One of the industry trends is to ensure that the proper measuring system actually did the measurement. The International Automotive Task Force (IATF) recommends traceability of products and assignment of measuring equipment to the production parts. Mobile surface gages (along with micrometers, calipers and digital indicators) are starting to include the ability to send a gage identifier along with the measured data. This ensures the device performing the measurement is documented with the parts and can be verified for capability and calibration.

Some surface finishing gages systems allow handheld scanners to be connected so that all the setup parameters can be placed in a scan code on the batch of parts being measured.
There are more than 30 different roughness parameters, which can be selected with stroke and cutoff length to achieve certain blueprint callouts. Though many surface finish gages are as easy to use as cell phones, setting up the gage can take time and is subject to user error. Today, these systems allow handheld scanners to be connected so that all the setup parameters can be placed in a scan code on the batch of parts being measured. The operator then scans the code and the system is ready to measure those parts with the proper settings automatically loaded.
For truly automated surface finish applications, where the portable surface is part of a machine-controlled measuring process, the surface gage must have the capability of communicating and taking commands from the automation system. More and more surface systems are now capable of taking ASCII commands to control the measuring part process or inquire about measured results. Should the controller sense wrong or out-of-control conditions, text instruction can be sent to the device for a user to read and take action on the process.

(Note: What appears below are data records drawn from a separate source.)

/-- A calibration ABORT, which stops the pending step (R224). -/
def aborts (i : Nat) (ws : List Word) : Bool := (i == 0x2000 || i == 0x2001) && calStep (wordsNat ws) == 3

/-- A request meets the pending write of its object, or its manager's load; none if neither stands in its way
(R124, R128, R132). -/
def State.busyStatus (s : State) (o : Obj) (r : Row) (i u : Nat) (write past : Bool) : Option (State × Ans) :=
  let server := s.server o i r.single
  match (if write && !past then s.pendingWrite o i r.sub u else none) with
  | some t => some (s, .done 0x6001 0 (s.remaining t) [])
  | none =>
    match server with
    | some h =>
      if s.sheds o i server write then some (s.bump 0x0011 (0x05 + halfNum h), .done 0x6001 0 (shedHint h) [])
      else none
    | none => none

/-- A write joins its manager's queue of tier 1, or finds it full (R132, R133). -/
def State.joinQueue (s : State) (h : HalfId) (w : HeldWrite) : State × Ans :=
  if tier1Size ≤ (s.half h).tier1.length then
    (s.bump 0x0011 (0x05 + halfNum h), .done 0x6001 0 (tier1Hint h) [])
  else (s.modHalf h (fun c => { c with tier1 := c.tier1 ++ [w] }), .held)

/-- Checks of a write from its value on, and its effect. `x` is what its work measures, `expect` what a WRITE_IF expects
to find, `wait` says that it may yet be queued. A value found that is not the expected one stands with the states that
bar a write (assumption 43, DESIGN CHOICE: R124 does not place it). -/
def State.weigh (s : State) (x : Aux) (via : Via) (o : Obj) (r : Row) (i tag : Nat) (ws : List Word)
    (origin : HeldFrom) (expect : Option (List Word)) (wait : Bool) : State × Ans :=
  let u := s.unitOf o r
  let held : HeldWrite :=
    { origin := origin, index := i, sub := r.sub, tag := tag, words := ws, expect := expect, found := x.found }
  let v := s.act x via r i u ws
  let bad := reservedFirst [r.valueStatus ws, s.ownStatus i r.sub u ws, if valueClass v.status then v.status else 0]
  let g := if r.acc = .rwl ∧ s.leadless i ws = false then s.gate origin else .pass
  if bad ≠ 0 then (s, .plain bad)
  else if expect.isSome && expect != some (s.readObj o r i) then (s, .plain 0x3001)
  else if r.acc = .rws ∧ s.rwsOpen i r.sub = false then (s, .plain 0x3001)
  else match g with
    | .refuse => (s.staleTag origin, .plain 0x3002)
    | .inWindow | .silent => (s.hold g held, .held)
    | .pass =>
      if s.ctxBars o r i r.sub ws then (s, .plain 0x3003)
      else match s.busyStatus o r i u true (aborts i ws) with
        | some a => a
        | none =>
          match (if wait && s.queues o i (s.server o i r.single) then s.server o i r.single else none) with
          | some h => s.joinQueue h held
          | none => s.settleWrite via r i u ws v

/-- The answer of a WRITE_IF that was done, accepted or refused with 0x3001 carries the current value (R119, R120). -/
def Ans.withValue (a : Ans) (now : List Word) : Ans :=
  match a with
  | .done st t hint l => .done st t hint (if st = 0x0000 ∨ st = 0x6002 ∨ st = 0x3001 then now else l)
  | b => b

/-- A write from its value checks on. -/
def State.commit (s : State) (x : Aux) (via : Via) (o : Obj) (r : Row) (i tag : Nat) (ws : List Word)
    (origin : HeldFrom) (expect : Option (List Word)) (wait : Bool) : State × Ans :=
  let a := s.weigh x via o r i tag ws origin expect wait
  (a.1, if expect.isSome then a.2.withValue (s.readObj o r i) else a.2)

/-! ### Replays of held writes (R20, R22) -/

/-- A held write meets the state that stands now, and is answered. -/
def State.replay (s : State) (w : HeldWrite) (wait : Bool) : State :=
  match findObj w.index with
  | none => s
  | some o =>
    match o.row w.sub with
    | none => s
    | some r =>
      let via := match w.origin with
        | .host v => v
        | .member v _ _ => v
        | .manager h e => { path := .manager h e, session := none }
      let x := { Aux.none with found := w.found }
      let a := s.commit x via o r w.index w.tag w.words w.origin w.expect wait
      a.1.send w.path w.op w.index w.sub w.tag a.2

/-- A manager serves the oldest write of its queue. -/
def State.serveQueue (s : State) (h : HalfId) : State :=
  match (s.half h).tier1 with
  | [] => s
  | w :: rest => (s.modHalf h (fun c => { c with tier1 := rest })).replay w false

/-- A manager that sheds no longer serves all that its queue holds. -/
def State.emptyQueue (s : State) (h : HalfId) : State :=
  (s.half h).tier1.foldl (fun t w => t.replay w false) (s.modHalf h (fun c => { c with tier1 := [] }))

/-! ### Staging and latches (R109) -/

def State.staging (s : State) (p : Path) : Option Staging :=
  s.svc.stagings.find? (fun x => x.path == normPath p)

def State.setStagings (s : State) (l : List Staging) : State := { s with svc := { s.svc with stagings := l } }

/-- Discards what a path has staged. -/
def State.unstage (s : State) (p : Path) : State :=
  s.setStagings (s.svc.stagings.filter (fun x => x.path != normPath p))

/-- A write to another object on the path discards what is staged. -/
def State.unstageOther (s : State) (p : Path) (i sub : Nat) : State :=
  s.setStagings (s.svc.stagings.filter (fun x => x.path != normPath p || (x.index == i && x.sub == sub)))

def State.stage (s : State) (p : Path) (i sub : Nat) (ws : List Word) : State :=
  let x : Staging := { path := normPath p, index := i, sub := sub, words := ws, stamp := s.count }
  (s.unstage p).setStagings ((s.unstage p).svc.stagings ++ [x])

/-- 1 ms in keystone counts. -/
def latchCounts : Nat := 50000

def State.latch (s : State) (p : Path) (i sub : Nat) (ws : List Word) : State :=
  let x : Latch := { path := normPath p, index := i, sub := sub, words := ws, stamp := s.count }
  { s with svc := { s.svc with latches := s.svc.latches.filter (fun y => y.path != normPath p) ++ [x] } }

/-- Words that a path has latched of an object. -/
def State.latched (s : State) (p : Path) (i sub : Nat) : Option (List Word) :=
  (s.svc.latches.find? (fun x => x.path == normPath p && x.index == i && x.sub == sub &&
    decide (s.count - x.stamp ≤ latchCounts))).map (·.words)

/-! ### Reads -/

/-- Draws taken by a read of a free value. -/
def drawnBy (i sub : Nat) : Nat := if sensor i sub || (i == 0x1006 && sub == 0x05) then 256 else 0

Finally, once the surface finish measurement is made, there is a lot of data to be stored — not only the parameter results, but the actual part traces. These are all accessible through easy communication requests to the surface device to take their stored information and pass it to long-term documentation of the parts should it be needed in the future.
In summary, today’s portable surface gages have mostly kept their simplicity of operation to the minimum for use at the point of manufacture. However, there is nevertheless a lot of information available and potential for making these systems part of an automated process. Today, these systems are getting the capabilities to make surface measurement part of every manufacturing process.